Most of Maar's personal Surrealist photography was taken between 1934 and 1936, when she began working at her own studio--an apartment that her father rented, which allowed her to avoid having to work for a commercial studio company. These Surrealist works combine various montage techniques, with the end result being photomontages that are unusual, often striking, and sometimes (such as in the case of 'Le Simulateur/The Faker') even haunting.

credit: © Dora Maar by Louise Baring, Rizzoli New York, 2017; Photography © Dora Maar.

Maar was not simply a spectator. She was a mainstay in the artistic movement in her own right and her involvement led to associations with famous contemporaries such as Man Ray, Georges Bataille, and of course, Picasso. It may have been her relationship with Picasso which led to her giving up photography in favor of painting, despite her personal and commercial success. Michèle Chomette, who catalogued the photographs for the famous 1998 auction, believes that after her work on his 'Guernica,' Picasso  "wanted her to photograph only his work." Picasso himself was quoted as saying that "Inside Dora Maar the photographer was a painter trying to get out."

Their relationship began deteriorating significantly during WWII, and was further complicated by  Picasso's exhausting behavior; he delighted in pitting Maar and his wife against each other to remind each woman that they were each not the sole object of his affection, he often swung between kindness and compassion and cold rejection, and in 1943 he began a relationship with a much younger woman who began to supplant Maar's place as his muse. Maar's somber emotional state is gloomily reflected in a self-portrait she took in a mirror during the early 1940s, where she gazs sadly, almost without energy, into the mirror. A poem found after her death, undated, reveals despair: "In a mirror facing me I ask/For the night to come/Let the time pass/Let me withdraw/Let the mirror be empty/for always."

In May of 1945, the situation had finally deteriorated to a breaking point. Maar arrived late to a lunch with Picasso and declared "I've had enough, I can't stay. I'm going." Maar's erratic emotional state in the days that followed led to shock treatments, and Picasso decided to end their affair.

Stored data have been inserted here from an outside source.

/-- R201, R213, R214, R220, R222, R224, R225, R229, R464: what the dike-watch commands do. -/
def Obligations.DikeWatchCommandsComplete : Prop :=
  (∀ (k : Fin 32) (m : Msg) (s : State) (n : Nat), asked Op.DKW_GET_LAYER k m s = true → n = bits (m.word 2) 5 0 →
    Req.mayReadPolder s ⟨k, m⟩ (slotOwner s n) = true → exec (.dkwGetLayer k) s = .next (answered k m ST_OK
      [packForce s (classWord n), rd s (DKW_SLOT_MAXAGE_us n).inForce, rd s (DKW_SLOT_HBPERIOD_us n).inForce, packForce s (motionXY n),
       packForce s (motionWH n), rd s (DKW_SLOT_BLANK_rgb n).inForce,
       packFlds s [DKW_SLOT_STATE_state n, DKW_SLOT_STATE_action n, DKW_SLOT_STATE_dropped n, DKW_SLOT_STATE_run n], rd s (DKW_SLOT_AGE_us n)]
      (taken k s))) ∧
  (∀ (k : Fin 32) (m : Msg) (s : State) (n r : Nat), asked Op.DKW_GET_REGION k m s = true → n = bits (m.word 2) 2 0 → r = bits (m.word 2) 11 8 →
    exec (.dkwGetRegion k) s = .next (answered k m ST_OK [packForce s (regionXY n r), packForce s (regionWH n r), packForce s (regionCtrl n r),
      rd s (DKW_OUT_REG_LAST_sig n r), rd s (DKW_OUT_REG_STAT_status n r), (region s n r).used] (taken k s))) ∧
  (∀ (k : Fin 32) (m : Msg) (s : State), asked Op.DKW_GET_RING k m s = true → exec (.dkwGetRing k) s = .next (answered k m ST_OK
    [packFlds s [DKW_RING_CTRL_size, DKW_RING_CTRL_enable], rd s DKW_RING_WR_index, rd s DKW_RING_RD_index, rd s DKW_RING_OVERRUN_count,
     rd s DKW_KEY_CTRL_keyed] (taken k s))) ∧
  -- the classes of a placed slot: of a polder's by the warden, which may give LIVE but not SUPERVISED, of any by the secure world
  (∀ (k : Fin 32) (m : Msg) (s : State) (n : Nat), asked Op.DKW_SET_LAYER_LIVE k m s = true → n = bits (m.word 2) 5 0 → slotOwner s n ≠ 0 →
    bits (m.word 3) 1 0 ≠ 2 → projectedOutput (taken k s) n < 8 →
    commitPasses k m (projectedOutput (taken k s) n) (classValues ⟨k, m⟩ n) s = true →
    exec (.dkwSetLayerLive k) s = .next (commitMade k m (projectedOutput (taken k s) n) (classValues ⟨k, m⟩ n) s)) ∧
  (∀ (k : Fin 32) (m : Msg) (s : State) (n : Nat), asked Op.DKW_SET_SECURE_LAYER k m s = true → n = bits (m.word 2) 5 0 →
    slotOwner s n = 0 ∨ bits (m.word 3) 1 0 ≠ 2 → projectedOutput (taken k s) n < 8 →
    commitPasses k m (projectedOutput (taken k s) n) (classValues ⟨k, m⟩ n) s = true →
    exec (.dkwSetSecureLayer k) s = .next (commitMade k m (projectedOutput (taken k s) n) (classValues ⟨k, m⟩ n) s)) ∧
  (∀ (k : Fin 32) (m : Msg) (s : State) (n r : Nat) (fvs : List (Fld × Nat)), asked Op.DKW_SET_REGION k m s = true → n = bits (m.word 2) 2 0 →
    r = bits (m.word 2) 11 8 → fvs = unpackFlds (m.word 3) (regionXY n r) ++ unpackFlds (m.word 4) (regionWH n r) ++
      unpackFlds (m.word 5) (regionCtrl n r) →
    commitPasses k m n fvs s = true → exec (.dkwSetRegion k) s = .next (commitMade k m n fvs s)) ∧
  -- DKW_SET_IMAGE of an image that no configuration refers to: emptied by a width of 0, or set where it is valid
  (∀ (k : Fin 32) (m : Msg) (s : State) (i : Nat), asked Op.DKW_SET_IMAGE k m s = true → i = bits (m.word 2) 3 0 → imageHeld (taken k s) i = false →
    bits (m.word 5) 13 0 = 0 → exec (.dkwSetImage k) s = .next (answered k m ST_OK [] (wr (DKW_IMG_FMT_stride i) (bits (m.word 6) 31 16)
      (wr (DKW_IMG_FMT_format i) (bits (m.word 6) 5 0) (wr (DKW_IMG_SIZE_h i) (bits (m.word 5) 29 16) (wr (DKW_IMG_SIZE_w i) 0
        (wr (DKW_IMG_ADDR_addr i) (bits (m.word 3 + 4294967296 * m.word 4) 39 6) (taken k s)))))))) ∧
  (∀ (k : Fin 32) (m : Msg) (s : State), asked Op.DKW_SET_KEY k m s = true → exec (.dkwSetKey k) s = .next (answered k m ST_OK []
    (loadKey ((List.range 8).foldl (fun s i => wr (DKW_KEY_key i) (m.word (2 + i)) s) (taken k s))))) ∧
  -- DKW_SET_RING with a size of Table DKW-10 over secure-class memory of polder 0
  (∀ (k : Fin 32) (m : Msg) (s : State) (base : Nat), asked Op.DKW_SET_RING k m s = true → base = bits (m.word 2 + 4294967296 * m.word 3) 39 12 →
    ringSizeOk (bits (m.word 4) 14 0) = true → rangeSecureK0 (taken k s) (base * 4096) (256 * bits (m.word 4) 14 0) = true →
    exec (.dkwSetRing k) s = .next (answered k m ST_OK [] (wr DKW_STREAM_rec (bits (m.word 5) 15 8) (wr DKW_STREAM_onl (bits (m.word 5) 7 0)
      (ringControl ⟨9, 0, true⟩ 0x20240038 (m.word 4) (wr DKW_RING_BASE_base base (taken k s)))))))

In the years that followed, Maar was able to find renewed energy. "Everyone expected me to commit suicide after he left me," she once said. "Even Picasso expected it, and the main reason I didn't kill myself was not to give him the pleasure." Maar began practicing Roman Catholicism, continued painting, and actively participated in the Parisian social circle for a few years. She dabbled in photographer occasionally over the years--even creating some new images in the early 1980s using her old negatives from the 30s--but mostly avoided talking about her past as a photographer. Towards the end of her life, she became reclusive, rarely venturing out and most often only leaving her home for mass and religious services. She died in July of 1997 after collapsing on the street.

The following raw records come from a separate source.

theorem keeps_putRegion {w : Bool} {s0 a3 : State} {a0 a1 a2} (h0 : Keeps w s0 a3) : Keeps w s0 (putRegion a0 a1 a2 a3) := by
  unfold putRegion
  try dsimp only
  repeat' first
    | with_reducible assumption
    | fail_if_no_progress with_reducible refine Keeps.upd ?_ rfl rfl rfl rfl

theorem keeps_anchorAt {w : Bool} {s0 a4 : State} {a0 a1 a2 a3} (h0 : Keeps w s0 a4) : Keeps w s0 (anchorAt a0 a1 a2 a3 a4) := by
  unfold anchorAt
  try dsimp only
  repeat' first
    | with_reducible assumption
    | with_reducible refine keeps_setOut ?_

theorem keeps_anchorNow {w : Bool} {s0 a3 : State} {a0 a1 a2} (h0 : Keeps w s0 a3) : Keeps w s0 (anchorNow a0 a1 a2 a3) := by
  unfold anchorNow
  try dsimp only
  repeat' first
    | with_reducible assumption
    | with_reducible refine keeps_setOut ?_

/-! ## Layers -/

theorem keeps_applyVals {w : Bool} {s0 a1 : State} {a0} (h0 : Keeps w s0 a1) : Keeps w s0 (applyVals a0 a1) := by
  unfold applyVals
  try dsimp only
  repeat' first
    | with_reducible assumption
    | fail_if_no_progress with_reducible refine Keeps.upd ?_ rfl rfl rfl rfl

theorem keeps_projected {w : Bool} {s0 a0 : State} (h0 : Keeps w s0 a0) : Keeps w s0 (projected a0) := by
  unfold projected
  try dsimp only
  repeat' first
    | with_reducible assumption
    | with_reducible refine keeps_applyVals ?_
    | with_reducible refine Keeps.foldl ?_ fun _ _ _ => ?_

/-! ## Access -/

theorem keeps_recordViolation {w : Bool} {s0 a6 : State} {a0 a1 a2 a3 a4 a5} (h0 : Keeps w s0 a6) : Keeps w s0 (recordViolation a0 a1 a2 a3 a4 a5 a6) := by
  unfold recordViolation
  try dsimp only
  repeat' first
    | with_reducible assumption
    | with_reducible refine keeps_record ?_

theorem keeps_BlockEv_violate {w : Bool} {s0 a5 : State} {a0 a1 a2 a3 a4} (h0 : Keeps w s0 a5) : Keeps w s0 (BlockEv.violate a0 a1 a2 a3 a4 a5) := by
  unfold BlockEv.violate
  try dsimp only
  repeat' first
    | with_reducible assumption
    | with_reducible refine keeps_recordViolation ?_
    | with_reducible refine Keeps.ite (fun _ => ?_) fun _ => ?_

theorem keeps_holdWord {w : Bool} {s0 a3 : State} {a0 a1 a2} (h0 : Keeps w s0 a3) : Keeps w s0 (holdWord a0 a1 a2 a3) := by
  unfold holdWord
  try dsimp only
  repeat' first
    | with_reducible assumption
    | fail_if_no_progress with_reducible refine Keeps.upd ?_ rfl rfl rfl rfl

theorem keeps_violateAt {w : Bool} {s0 a4 : State} {a0 a1 a2 a3} (h0 : Keeps w s0 a4) : Keeps w s0 (violateAt a0 a1 a2 a3 a4) := by
  unfold violateAt
  try dsimp only
  repeat' first
    | with_reducible assumption
    | with_reducible refine keeps_BlockEv_violate ?_
    | with_reducible refine Keeps.ite (fun _ => ?_) fun _ => ?_
    | split

theorem keeps_readTurned {w : Bool} {s0 a3 : State} {a0 a1 a2} (h0 : Keeps w s0 a3) : KeepsO w s0 (readTurned a0 a1 a2 a3) := by
  unfold readTurned
  try dsimp only
  repeat' first
    | with_reducible assumption
    | with_reducible refine keeps_recordViolation ?_
    | with_reducible refine keeps_violateAt ?_
    | with_reducible refine KeepsO.mk ?_
    | with_reducible refine KeepsO.non
    | with_reducible refine Keeps.ite (fun _ => ?_) fun _ => ?_
    | with_reducible refine KeepsO.ite (fun _ => ?_) fun _ => ?_
    | split

theorem keeps_regRead {w : Bool} {s0 a4 : State} {a0 a1 a2 a3} (h0 : ∀ b0, Keeps w s0 b0 → KeepsP w s0 (a3 b0)) (h1 : Keeps w s0 a4) :
    KeepsR w s0 (regRead a0 a1 a2 a3 a4) := by
  unfold regRead
  refine KeepsR.ite (fun _ => KeepsR.mk h1) fun _ => ?_
  split
  · next e => exact keeps_done (Keeps.upd (KeepsO.elim e (keeps_readTurned h1)) rfl rfl rfl rfl)
  · exact keeps_done (Keeps.upd (h0 a4 h1) rfl rfl rfl rfl)

theorem keeps_turnedAway {w : Bool} {s0 a4 : State} {a0 a1 a2 a3} (h0 : Keeps w s0 a4) : KeepsO w s0 (turnedAway a0 a1 a2 a3 a4) := by
  unfold turnedAway
  try dsimp only
  repeat' first
    | with_reducible assumption
    | with_reducible refine keeps_recordViolation ?_
    | with_reducible refine keeps_violateAt ?_
    | with_reducible refine KeepsO.mk ?_
    | with_reducible refine KeepsO.non
    | with_reducible refine KeepsO.ite (fun _ => ?_) fun _ => ?_
    | split

theorem keeps_regWrite {w : Bool} {s0 a5 : State} {a0 a1 a2 a3 a4} (h0 : ∀ b0 b1, Keeps w s0 b1 → Keeps w s0 (a4 b0 b1)) (h1 : Keeps w s0 a5) : KeepsR w s0 (regWrite a0 a1 a2 a3 a4 a5) := by
  unfold regWrite
  try dsimp only
  repeat' first
    | with_reducible assumption
    | with_reducible apply h0
    | with_reducible refine keeps_done ?_
    | with_reducible refine keeps_turnedAway ?_
    | with_reducible refine KeepsR.mk ?_
    | with_reducible refine KeepsO.elim (by assumption) ?_
    | with_reducible refine KeepsR.ite (fun _ => ?_) fun _ => ?_
    | split

/-! ## Mailbox -/

theorem keeps_freeLocks {w : Bool} {s0 a1 : State} {a0} (h0 : Keeps w s0 a1) : Keeps w s0 (freeLocks a0 a1) := by
  unfold freeLocks
  try dsimp only
  repeat' first
    | with_reducible assumption
    | with_reducible refine keeps_wr ?_
    | with_reducible refine keeps_record0 ?_
    | with_reducible refine Keeps.foldl ?_ fun _ _ _ => ?_

theorem keeps_freeLocksOf {w : Bool} {s0 a1 : State} {a0} (h0 : Keeps w s0 a1) : Keeps w s0 (freeLocksOf a0 a1) := by
  unfold freeLocksOf
  try dsimp only
  repeat' first
    | with_reducible assumption
    | with_reducible refine keeps_freeLocks ?_
    | with_reducible refine Keeps.foldl ?_ fun _ _ _ => ?_

theorem keeps_push {w : Bool} {s0 a2 : State} {a0 a1} (h0 : Keeps w s0 a2) : Keeps w s0 (push a0 a1 a2) := by
  unfold push
  exact Keeps.ite (fun hq => keeps_deliver h0 hq) fun _ => keeps_record0 (keeps_wr h0)

theorem keeps_execMbxPush {w : Bool} {s0 a3 : State} {a0 a1 a2} (h0 : Keeps w s0 a3) : KeepsR w s0 (execMbxPush a0 a1 a2 a3) := by
  unfold execMbxPush
  try dsimp only
  repeat' first
    | with_reducible assumption
    | with_reducible refine keeps_regWrite (fun _ _ _ => ?_) ?_
    | with_reducible refine keeps_push ?_
    | with_reducible refine Keeps.ite (fun _ => ?_) fun _ => ?_
    | split

theorem keeps_execMbxPop {w : Bool} {s0 a3 : State} {a0 a1 a2} (h0 : Keeps w s0 a3) : KeepsR w s0 (execMbxPop a0 a1 a2 a3) := by
  unfold execMbxPop
  try dsimp only
  repeat' first
    | with_reducible assumption
    | with_reducible refine keeps_regWrite (fun _ _ _ => ?_) ?_
    | with_reducible refine keeps_dropHead ?_
    | with_reducible refine Keeps.ite (fun _ => ?_) fun _ => ?_
    | split

theorem keeps_execMbxLockRelease {w : Bool} {s0 a3 : State} {a0 a1 a2} (h0 : Keeps w s0 a3) : KeepsR w s0 (execMbxLockRelease a0 a1 a2 a3) := by
  unfold execMbxLockRelease
  try dsimp only
  repeat' first
    | with_reducible assumption
    | with_reducible refine keeps_wr ?_
    | with_reducible refine keeps_record0 ?_
    | with_reducible refine keeps_done ?_
    | with_reducible refine KeepsR.mk ?_
    | with_reducible refine KeepsR.ite (fun _ => ?_) fun _ => ?_

theorem keeps_execMbxLockAcquire {w : Bool} {s0 a2 : State} {a0 a1} (h0 : Keeps w s0 a2) : KeepsR w s0 (execMbxLockAcquire a0 a1 a2) := by
  unfold execMbxLockAcquire
  try dsimp only
  repeat' first
    | with_reducible assumption
    | with_reducible refine keeps_wr ?_
    | with_reducible refine KeepsR.mk ?_
    | fail_if_no_progress with_reducible refine Keeps.upd ?_ rfl rfl rfl rfl
    | with_reducible refine KeepsR.ite (fun _ => ?_) fun _ => ?_
    | split

theorem keeps_discardPair {w : Bool} {s0 a1 : State} {a0} (h0 : Keeps w s0 a1) : Keeps w s0 (discardPair a0 a1) :=
  keeps_setHeld (keeps_setChan (keeps_setChan h0 (Or.inl (Nat.zero_le _))) (Or.inl (Nat.zero_le _)))

theorem keeps_assignPair {w : Bool} {s0 a3 : State} {a0 a1 a2} (h0 : Keeps w s0 a3) : Keeps w s0 (assignPair a0 a1 a2 a3) := by
  unfold assignPair
  try dsimp only
  repeat' first
    | with_reducible assumption
    | with_reducible refine keeps_wr ?_
    | with_reducible refine keeps_discardPair ?_
    | with_reducible refine Keeps.foldl ?_ fun _ _ _ => ?_

theorem keeps_clearUnacked {w : Bool} {s0 a2 : State} {a0 a1} (h0 : Keeps w s0 a2) : Keeps w s0 (clearUnacked a0 a1 a2) :=
  keeps_setChan h0 (Or.inr (Nat.le_refl _))

theorem keeps_disablePair {w : Bool} {s0 a1 : State} {a0} (h0 : Keeps w s0 a1) : Keeps w s0 (disablePair a0 a1) := by
  unfold disablePair
  try dsimp only
  repeat' first
    | with_reducible assumption
    | with_reducible refine keeps_wr ?_
    | with_reducible refine keeps_discardPair ?_

theorem keeps_drainHeld {w : Bool} {s0 a2 : State} {a0 a1} (h0 : Keeps w s0 a2) : Keeps w s0 (drainHeld a0 a1 a2) := by
  induction a1 generalizing a2 with
  | nil => exact keeps_setHeld h0
  | cons x t ih => unfold drainHeld; exact Keeps.ite (fun hq => ih (keeps_deliver h0 hq)) fun _ => keeps_setHeld h0

theorem keeps_execMbxCrosswait {w : Bool} {s0 a1 : State} {a0} (h0 : Keeps w s0 a1) : KeepsR w s0 (execMbxCrosswait a0 a1) := by
  unfold execMbxCrosswait
  try dsimp only
  repeat' first
    | with_reducible assumption
    | with_reducible refine keeps_record0 ?_
    | with_reducible refine keeps_orBits ?_
    | with_reducible refine keeps_sendMsix ?_
    | with_reducible refine keeps_raiseLines ?_
    | with_reducible refine keeps_done ?_
    | with_reducible refine keeps_advanceTo ?_
    | with_reducible refine KeepsR.mk ?_
    | with_reducible refine Keeps.ite (fun _ => ?_) fun _ => ?_
    | with_reducible refine KeepsR.ite (fun _ => ?_) fun _ => ?_
    | split

theorem keeps_setRx {w : Bool} {s0 a1 : State} {a0} (h0 : Keeps w s0 a1) : KeepsA w s0 (setRx a0 a1) := by
  unfold setRx
  try dsimp only
  repeat' first
    | with_reducible assumption
    | with_reducible refine keeps_wr ?_
    | with_reducible refine keeps_did ?_

theorem keeps_execMbxSetRx {w : Bool} {s0 a1 : State} {a0} (h0 : Keeps w s0 a1) : KeepsR w s0 (execMbxSetRx a0 a1) := by
  unfold execMbxSetRx
  try dsimp only
  repeat' first
    | with_reducible assumption
    | with_reducible refine keeps_done ?_
    | with_reducible refine keeps_serve (fun _ _ _ => ?_) ?_
    | with_reducible refine keeps_setRx ?_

Louise Baring does an excellent job of bringing the mysterious Dora Maar into the light in this new publication. No longer is she Dora Maar, Picasso's mistress, but a human being--an artist, a photographer, and an intellectual--in her own right. Baring carefully uses quotes from contemporaries and historians to help provide an intimate and rounded view of her life, as well as quotes from Maar herself, and even several snippets of her poetry. The book is filled with photographs and images, mostly by Maar, which are reproduced in high quality. Many of the images have never been published before and are a true delight to see in print.

I heartily recommend Dora Maar: Paris in the Time of Man Ray, Jean Cocteau, and Picasso to anyone with an interest in learning more about Maar than her role as Picasso's muse; the long overdue look at the engaging, surreal and memorable photography of Dora Maar is particularly worthwhile to students of photography and art as a whole.